Sam had nothing to say to that. He rode downhill, joining Latigo. They started into town, walking their horses east where the dirt road became Trail Street.
“A good trick, that dynamite,” Latigo said, “if the Comanche come this way.”
“If they don’t, the other approaches to Four Corners are planted, too. We’ll get ’em coming or going.”
“Is it that you like Hangtown so well or hate the Comanche so much?”
“I like living. If we beat Red Hand here, we live. If not ...”
Red Hand was wary of mysterious activities his scouts had observed going on around town in the hour before midnight. The Texans were up to something. Groups of two prowled around the edges of Four Corners for reasons unknown. His men were unable to get close enough to determine what exactly it was they were doing.
He would give the Texans something to think about during the long hours of the night watch. He sent in a band of skirmishers to start trouble on the west side of town, shooting it up to draw the whites’ attention to that sector. A classic piece of misdirection.
The moon came out from behind a cloud, shafting silver rays. Sam and Latigo continued on Trail Street.
“What now?” Latigo asked.
“We get something to eat and drink, mebbe catch a few hours of shut-eye, and wait for sunup.”
They neared the Alamo Bar. Strange to see the Alamo dark—shuttered and locked up, Sam thought. Ordinarily it would just be hitting its stride, riotous and ablaze with light. But it was black and silent as a tomb, as was the rest of Hangtown outside Four Corners, itself dimly lit with few figures showing.

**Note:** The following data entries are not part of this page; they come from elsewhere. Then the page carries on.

-- ==== Sys2Proof/Machine/Step.lean ====
section
/-!
DEFINITION. The step of the machine: one micro-step (`40_execution_cycle.md` R84).
-/

namespace Sys2Proof.Machine

open Sys2Proof

/-- One micro-step. The Step transaction of R85, which repeats it until it yields and need not return (R91), is
`stepTransaction`. -/
def step (s : State) : Host.Outcome State Fault Refusal := microStep s

/-- The state with the instruction whose bits are `w` (numbered as the opcode table numbers them, the bits above `nbits`
zero, up to the four cells of the longest instruction) stored where `step` fetches its next instruction, at `pc`, and
the core in `Executing`, so that the very next step runs it. -/
def State.withFetchWord (s : State) (nbits w : Nat) : State := placeAtPc (tableCells nbits w) s

end Sys2Proof.Machine
end

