-- ==== Sys2Proof/Certificates/Slice0/Obligations.lean ====
section
/-!
DEFINITION. The statements for the provers. Each docstring names the sentence or the rule of spec/ it formalises. Where
one rests on a choice that the spec marks as its own decision, it says so and names the decision and the log entry.
-/

open Sys2Proof Sys2Proof.Machine

/-! ## Encoding -/

/-- Words written out digit by digit from the layout of `30_encoding.md` section 1, some of them the vectors E1, E3 to E5, E8
to E10 and E12 of `95_test_vectors.md`, decode to the instruction they stand for, or are rejected by name. That 31104 and
399 decode in spite of a digit 3 that no operand consumes rests on the spec's decision D4 (log entry 3). -/
def Obligations.WrittenOutWordsDecode : Prop :=
  decode [1002, 4, 3, 4] = .ok (.mul ⟨.known .position, 4⟩ ⟨.known .immediate, 3⟩ ⟨.known .position, 4⟩, []) ∧
  decode [21001, 5, 3, -1] = .ok (.add ⟨.known .position, 5⟩ ⟨.known .immediate, 3⟩ ⟨.known .relative, -1⟩, []) ∧
  decode [203, -2, 99] = .ok (.inp ⟨.known .relative, -2⟩, [99]) ∧
  decode [31104, 5, 99] = .ok (.out ⟨.known .immediate, 5⟩, [99]) ∧
  decode [1105, 7, 4] = .ok (.jt ⟨.known .immediate, 7⟩ ⟨.known .immediate, 4⟩, []) ∧
  decode [1006, 101, 0] = .ok (.jf ⟨.known .position, 101⟩ ⟨.known .immediate, 0⟩, []) ∧
  decode [1107, 3, 8, 5] = .ok (.lt ⟨.known .immediate, 3⟩ ⟨.known .immediate, 8⟩ ⟨.known .position, 5⟩, []) ∧
  decode [1008, 100, 16, 101] = .ok (.eq ⟨.known .position, 100⟩ ⟨.known .immediate, 16⟩ ⟨.known .position, 101⟩, []) ∧
  decode [209, 1] = .ok (.arb ⟨.known .relative, 1⟩, []) ∧
  decode [399, 7] = .ok (.hlt, [7]) ∧
  decode [304, 5] = .ok (.out ⟨.unrecognized 3, 5⟩, []) ∧
  decode [0, 1, 1, 1] = .error (.unrecognizedOpcode 0) ∧
  decode [310, 1, 1] = .error (.unrecognizedOpcode 10) ∧
  decode [-1, 1, 1, 1] = .error .negativeWord

/-- Decoding undoes encoding: for every well-formed instruction, with every raw word at every value of a cell and with any
cells behind it (`30_encoding.md` R50, R51, R63, R64). -/
def Obligations.DecodeUndoesEncode : Prop :=
  ∀ (i : Instr) (rest : List Cell), i.wf = true → decode (encode i ++ rest) = .ok (i, rest)

/-- Encoding gives back what was decoded, but for the digits no operand consumes: the operand cells are the same, and the
canonical word agrees with the decoded word in its lowest `2 + arity` digits (R51, R67). -/
def Obligations.EncodeUndoesDecode : Prop :=
  ∀ (cells rest : List Cell) (i : Instr), decode cells = .ok (i, rest) →
    ∃ word : Cell, cells = word :: (i.operands.map Operand.raw ++ rest) ∧
      ∃ canonical : Cell, encode i = canonical :: i.operands.map Operand.raw ∧
        canonical.toInt = word.toInt % 10 ^ (2 + i.operands.length)
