-- ==== Sys2Proof/Laws/Memory.lean ====
section
/-!
SUPPORT. The laws of the memory primitives (`20_memory.md` R31 to R34), and that each of them keeps the canonical form.
-/

namespace Sys2Proof.Machine

open Sys2Proof

/-! ## Lists of cells -/

@[simp] theorem lookupCell_erase_same (l : List (Nat × Cell)) (a : Nat) : lookupCell (eraseCell l a) a = 0 := by
  induction l with
  | nil => rfl
  | cons c l ih =>
    simp only [eraseCell]
    split
    · exact ih
    · simp [lookupCell, *]

theorem lookupCell_erase_other (l : List (Nat × Cell)) {a x : Nat} (h : x ≠ a) :
    lookupCell (eraseCell l a) x = lookupCell l x := by
  induction l with
  | nil => rfl
  | cons c l ih =>
    simp only [eraseCell]
    split
    · next hc => simp [lookupCell, ih, ← hc, h]
    · simp [lookupCell, ih]

theorem lookupCell_insert_same (l : List (Nat × Cell)) (a : Nat) (v : Cell) (h : lookupCell l a = 0 → ∀ c ∈ l, c.1 ≠ a)
    (h0 : lookupCell l a = 0) : lookupCell (insertCell l a v) a = v := by
  induction l with
  | nil => simp [insertCell, lookupCell]
  | cons c l ih =>
    have hc : a ≠ c.1 := fun e => h h0 c (by simp) e.symm
    have h0' : lookupCell l a = 0 := by simpa [lookupCell, hc] using h0
    simp only [insertCell]
    split
    · simp [lookupCell]
    · simpa [lookupCell, hc] using ih (fun _ x hx => h h0 x (by simp [hx])) h0'

theorem lookupCell_insert_other (l : List (Nat × Cell)) {a x : Nat} (v : Cell) (h : x ≠ a) :
    lookupCell (insertCell l a v) x = lookupCell l x := by
  induction l with
  | nil => simp [insertCell, lookupCell, h]
  | cons c l ih =>
    simp only [insertCell]
    split
    · simp [lookupCell, h]
    · simp [lookupCell, ih]

theorem not_mem_eraseCell (l : List (Nat × Cell)) (a : Nat) : ∀ c ∈ eraseCell l a, c.1 ≠ a := by
  induction l with
  | nil => simp [eraseCell]
  | cons c l ih =>
    simp only [eraseCell]
    split
    · exact ih
    · next hc =>
      intro x hx
      rcases List.mem_cons.mp hx with rfl | hx
      · exact fun e => hc e.symm
      · exact ih x hx

theorem mem_of_mem_eraseCell (l : List (Nat × Cell)) (a : Nat) : ∀ c ∈ eraseCell l a, c ∈ l := by
  induction l with
  | nil => simp [eraseCell]
  | cons c l ih =>
    simp only [eraseCell]
    split
    · exact fun x hx => List.mem_cons_of_mem _ (ih x hx)
    · intro x hx
      rcases List.mem_cons.mp hx with rfl | hx
      · simp
      · exact List.mem_cons_of_mem _ (ih x hx)

theorem mem_insertCell (l : List (Nat × Cell)) (a : Nat) (v : Cell) :
    ∀ c ∈ insertCell l a v, c = (a, v) ∨ c ∈ l := by
  induction l with
  | nil => simp [insertCell]
  | cons c l ih =>
    simp only [insertCell]
    split
    · intro x hx
      rcases List.mem_cons.mp hx with rfl | hx
      · exact .inl rfl
      · exact .inr hx
    · intro x hx
      rcases List.mem_cons.mp hx with rfl | hx
      · exact .inr (by simp)
      · rcases ih x hx with rfl | hx
        · exact .inl rfl
        · exact .inr (List.mem_cons_of_mem _ hx)

/-! ## The primitives -/

@[simp] theorem read_touch (m : Memory) (a x : Nat) : (m.touch a).read x = m.read x := rfl
@[simp] theorem cells_touch (m : Memory) (a : Nat) : (m.touch a).cells = m.cells := rfl
@[simp] theorem len_touch (m : Memory) (a : Nat) : (m.touch a).len = max m.len (a + 1) := rfl
@[simp] theorem len_write (m : Memory) (a : Nat) (v : Cell) : (m.write a v).len = max m.len (a + 1) := rfl

/-- R33, R34: after a write, the address reads as the value written. -/
@[simp] theorem read_write_same (m : Memory) (a : Nat) (v : Cell) : (m.write a v).read a = v := by
  simp only [Memory.read, Memory.write]
  split
  · next h => simp [h]
  · exact lookupCell_insert_same _ _ _ (fun _ => not_mem_eraseCell _ _) (by simp)

/-- R33: a write leaves every other address alone. -/
theorem read_write_other (m : Memory) {a x : Nat} (v : Cell) (h : x ≠ a) : (m.write a v).read x = m.read x := by
  simp only [Memory.read, Memory.write]
  split
  · exact lookupCell_erase_other _ h
  · rw [lookupCell_insert_other _ _ h, lookupCell_erase_other _ h]

/-! ## The canonical form -/

/-- Raising the lower bound of a canonical list below its first entry is no loss. -/
theorem canonical_weaken {l : List (Nat × Cell)} {lo : Option Nat} (h : cellsCanonicalAbove lo l = true) :
    cellsCanonicalAbove none l = true := by
  cases l with
  | nil => rfl
  | cons c l => simp only [cellsCanonicalAbove, Bool.and_eq_true] at h ⊢; exact ⟨⟨trivial, h.1.2⟩, h.2⟩

theorem canonical_lower {l : List (Nat × Cell)} {a b : Nat} (hab : b ≤ a)
    (h : cellsCanonicalAbove (some a) l = true) : cellsCanonicalAbove (some b) l = true := by
  cases l with
  | nil => rfl
  | cons c l =>
    simp only [cellsCanonicalAbove, Bool.and_eq_true, decide_eq_true_eq] at h ⊢
    exact ⟨⟨by omega, h.1.2⟩, h.2⟩

/-- Entries of a canonical list lie above its bound. -/
theorem canonical_above {l : List (Nat × Cell)} {b : Nat} (h : cellsCanonicalAbove (some b) l = true) :
    ∀ c ∈ l, b < c.1 := by
  induction l generalizing b with
  | nil => simp
  | cons c l ih =>
    simp only [cellsCanonicalAbove, Bool.and_eq_true, decide_eq_true_eq] at h
    intro x hx
    rcases List.mem_cons.mp hx with rfl | hx
    · exact h.1.1
    · exact Nat.lt_trans h.1.1 (ih h.2 x hx)

theorem canonical_erase {l : List (Nat × Cell)} (a : Nat) {lo : Option Nat} (h : cellsCanonicalAbove lo l = true) :
    cellsCanonicalAbove lo (eraseCell l a) = true := by
  induction l generalizing lo with
  | nil => rfl
  | cons c l ih =>
    simp only [cellsCanonicalAbove, Bool.and_eq_true] at h
    simp only [eraseCell]
    split
    · cases lo with
      | none => exact canonical_weaken (ih h.2)
      | some b => exact canonical_lower (Nat.le_of_lt (by simpa using h.1.1)) (ih h.2)
    · simp only [cellsCanonicalAbove, Bool.and_eq_true]
      exact ⟨h.1, ih h.2⟩

theorem canonical_insert {l : List (Nat × Cell)} {a : Nat} {v : Cell} (hv : v ≠ 0) {lo : Option Nat}
    (ha : ∀ c ∈ l, c.1 ≠ a) (hlo : ∀ b, lo = some b → b < a) (h : cellsCanonicalAbove lo l = true) :
    cellsCanonicalAbove lo (insertCell l a v) = true := by
  induction l generalizing lo with
  | nil => cases lo <;> simp_all [insertCell, cellsCanonicalAbove]
  | cons c l ih =>
    simp only [cellsCanonicalAbove, Bool.and_eq_true] at h
    simp only [insertCell]
    split
    · next hlt =>
      simp only [cellsCanonicalAbove, Bool.and_eq_true, decide_eq_true_eq]
      refine ⟨⟨?_, by simpa using hv⟩, ⟨hlt, h.1.2⟩, h.2⟩
      cases lo with
      | none => trivial
      | some b => simpa using hlo b rfl
    · next hge =>
      simp only [cellsCanonicalAbove, Bool.and_eq_true]
      refine ⟨h.1, ih (fun x hx => ha x (by simp [hx])) (fun b hb => ?_) h.2⟩
      have hne : c.1 ≠ a := ha c (by simp)
      cases hb
      omega

theorem wf_iff (m : Memory) : m.wf = true ↔
    cellsCanonicalAbove none m.cells = true ∧ (∀ c ∈ m.cells, c.1 < m.len) ∧ m.len ≤ u64Max + 1 := by
  simp [Memory.wf, and_assoc]

/-- Growth keeps the canonical form. -/
theorem wf_touch {m : Memory} {a : Nat} (h : m.wf = true) (ha : a ≤ u64Max) : (m.touch a).wf = true := by
  obtain ⟨h1, h2, h3⟩ := (wf_iff m).mp h
  refine (wf_iff _).mpr ⟨h1, fun c hc => ?_, ?_⟩
  · have := h2 c hc
    simp only [len_touch]
    omega
  · simp only [len_touch]
    omega

/-- A write keeps the canonical form. -/
theorem wf_write {m : Memory} {a : Nat} (v : Cell) (h : m.wf = true) (ha : a ≤ u64Max) : (m.write a v).wf = true := by
  obtain ⟨h1, h2, h3⟩ := (wf_iff m).mp h
  refine (wf_iff _).mpr ⟨?_, fun c hc => ?_, ?_⟩
  · simp only [Memory.write]
    split
    · exact canonical_erase a h1
    · next hv => exact canonical_insert hv (not_mem_eraseCell _ _) (by simp) (canonical_erase a h1)
  · simp only [len_write]
    have hmem : c = (a, v) ∨ c ∈ m.cells := by
      simp only [Memory.write] at hc
      split at hc
      · exact .inr (mem_of_mem_eraseCell _ _ _ hc)
      · exact (mem_insertCell _ _ _ _ hc).imp_right (mem_of_mem_eraseCell _ _ _)
    rcases hmem with rfl | hc
    · simp only; omega
    · have := h2 c hc; omega
  · simp only [len_write]
    omega

/-- An index is at most `U64_MAX`. -/
theorem toNat_le_u64Max (a : Addr) : a.toNat ≤ u64Max := by
  have := a.isLt
  simp only [u64Max]
  omega

/-! ## Load -/

theorem canonical_romCells (rom : List Cell) (a : Nat) {lo : Option Nat} (hlo : ∀ b, lo = some b → b < a) :
    cellsCanonicalAbove lo (romCells a rom) = true := by
  induction rom generalizing a lo with
  | nil => rfl
  | cons v rom ih =>
    simp only [romCells]
    split
    · exact ih (a + 1) (fun b hb => Nat.lt_succ_of_lt (hlo b hb))
    · next hv =>
      simp only [cellsCanonicalAbove, Bool.and_eq_true]
      refine ⟨⟨?_, by simpa using hv⟩, ih (a + 1) (by simp)⟩
      cases lo with
      | none => trivial
      | some b => simpa using hlo b rfl

theorem romCells_bounds (rom : List Cell) (a : Nat) : ∀ c ∈ romCells a rom, a ≤ c.1 ∧ c.1 < a + rom.length := by
  induction rom generalizing a with
  | nil => simp [romCells]
  | cons v rom ih =>
    intro c hc
    simp only [romCells] at hc
    simp only [List.length_cons]
    split at hc
    · have := ih (a + 1) c hc; omega
    · rcases List.mem_cons.mp hc with rfl | hc
      · simp
      · have := ih (a + 1) c hc; omega

/-- Load builds a canonical memory, for any ROM an index can reach. -/
theorem wf_load (rom : List Cell) (h : rom.length ≤ u64Max + 1) : (State.load rom).mem.wf = true := by
  refine (wf_iff _).mpr ⟨canonical_romCells rom 0 (by simp), fun c hc => ?_, h⟩
  have := (romCells_bounds rom 0 c hc).2
  rwa [Nat.zero_add] at this

theorem lookupCell_not_listed {l : List (Nat × Cell)} {a : Nat} (h : ∀ c ∈ l, c.1 ≠ a) : lookupCell l a = 0 := by
  induction l with
  | nil => rfl
  | cons c l ih =>
    have hc : a ≠ c.1 := fun e => h c (by simp) e.symm
    simpa [lookupCell, hc] using ih (fun x hx => h x (by simp [hx]))

theorem lookupCell_romCells (rom : List Cell) (b k : Nat) : lookupCell (romCells b rom) (b + k) = rom.getD k 0 := by
  induction rom generalizing b k with
  | nil => simp [romCells, lookupCell]
  | cons v rom ih =>
    cases k with
    | zero =>
      simp only [romCells]
      split
      · next hv =>
        rw [lookupCell_not_listed (fun c hc => by have := romCells_bounds rom (b + 1) c hc; omega)]
        simp [hv]
      · simp [lookupCell]
    | succ k =>
      have e : b + (k + 1) = b + 1 + k := by omega
      simp only [romCells]
      split
      · rw [e, ih]; simp
      · simp only [lookupCell]
        rw [if_neg (by omega), e, ih]; simp

/-- R24: after Load, `M` is the ROM, and 0 from its end on. -/
theorem read_load (rom : List Cell) (a : Nat) : (State.load rom).mem.read a = rom.getD a 0 := by
  simpa [Memory.read, State.load] using lookupCell_romCells rom 0 a

/-- Load of the empty ROM is the reset state. -/
theorem load_nil : State.load [] = State.reset := rfl

/-- The memory of the reset state has the canonical form. -/
theorem wf_reset : State.reset.mem.wf = true := rfl

end Sys2Proof.Machine
end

Something burst out of the north sidestreet, streaking overhead. Great wings beat the air as an owl soared up and out of sight. A big one, its flapping wings sounded like a blanket being shaken out.
Startled, Sam’s horse upreared, forelegs leaving the ground. He clung to the animal to keep from being thrown. Unseen objects whipped past him in the dark, scorching the air with the speed of their passage.
Arrows!
The thud of a shaft striking flesh meant Latigo was hit.
Shadowy forms shifted in the dimness deeper in the side street.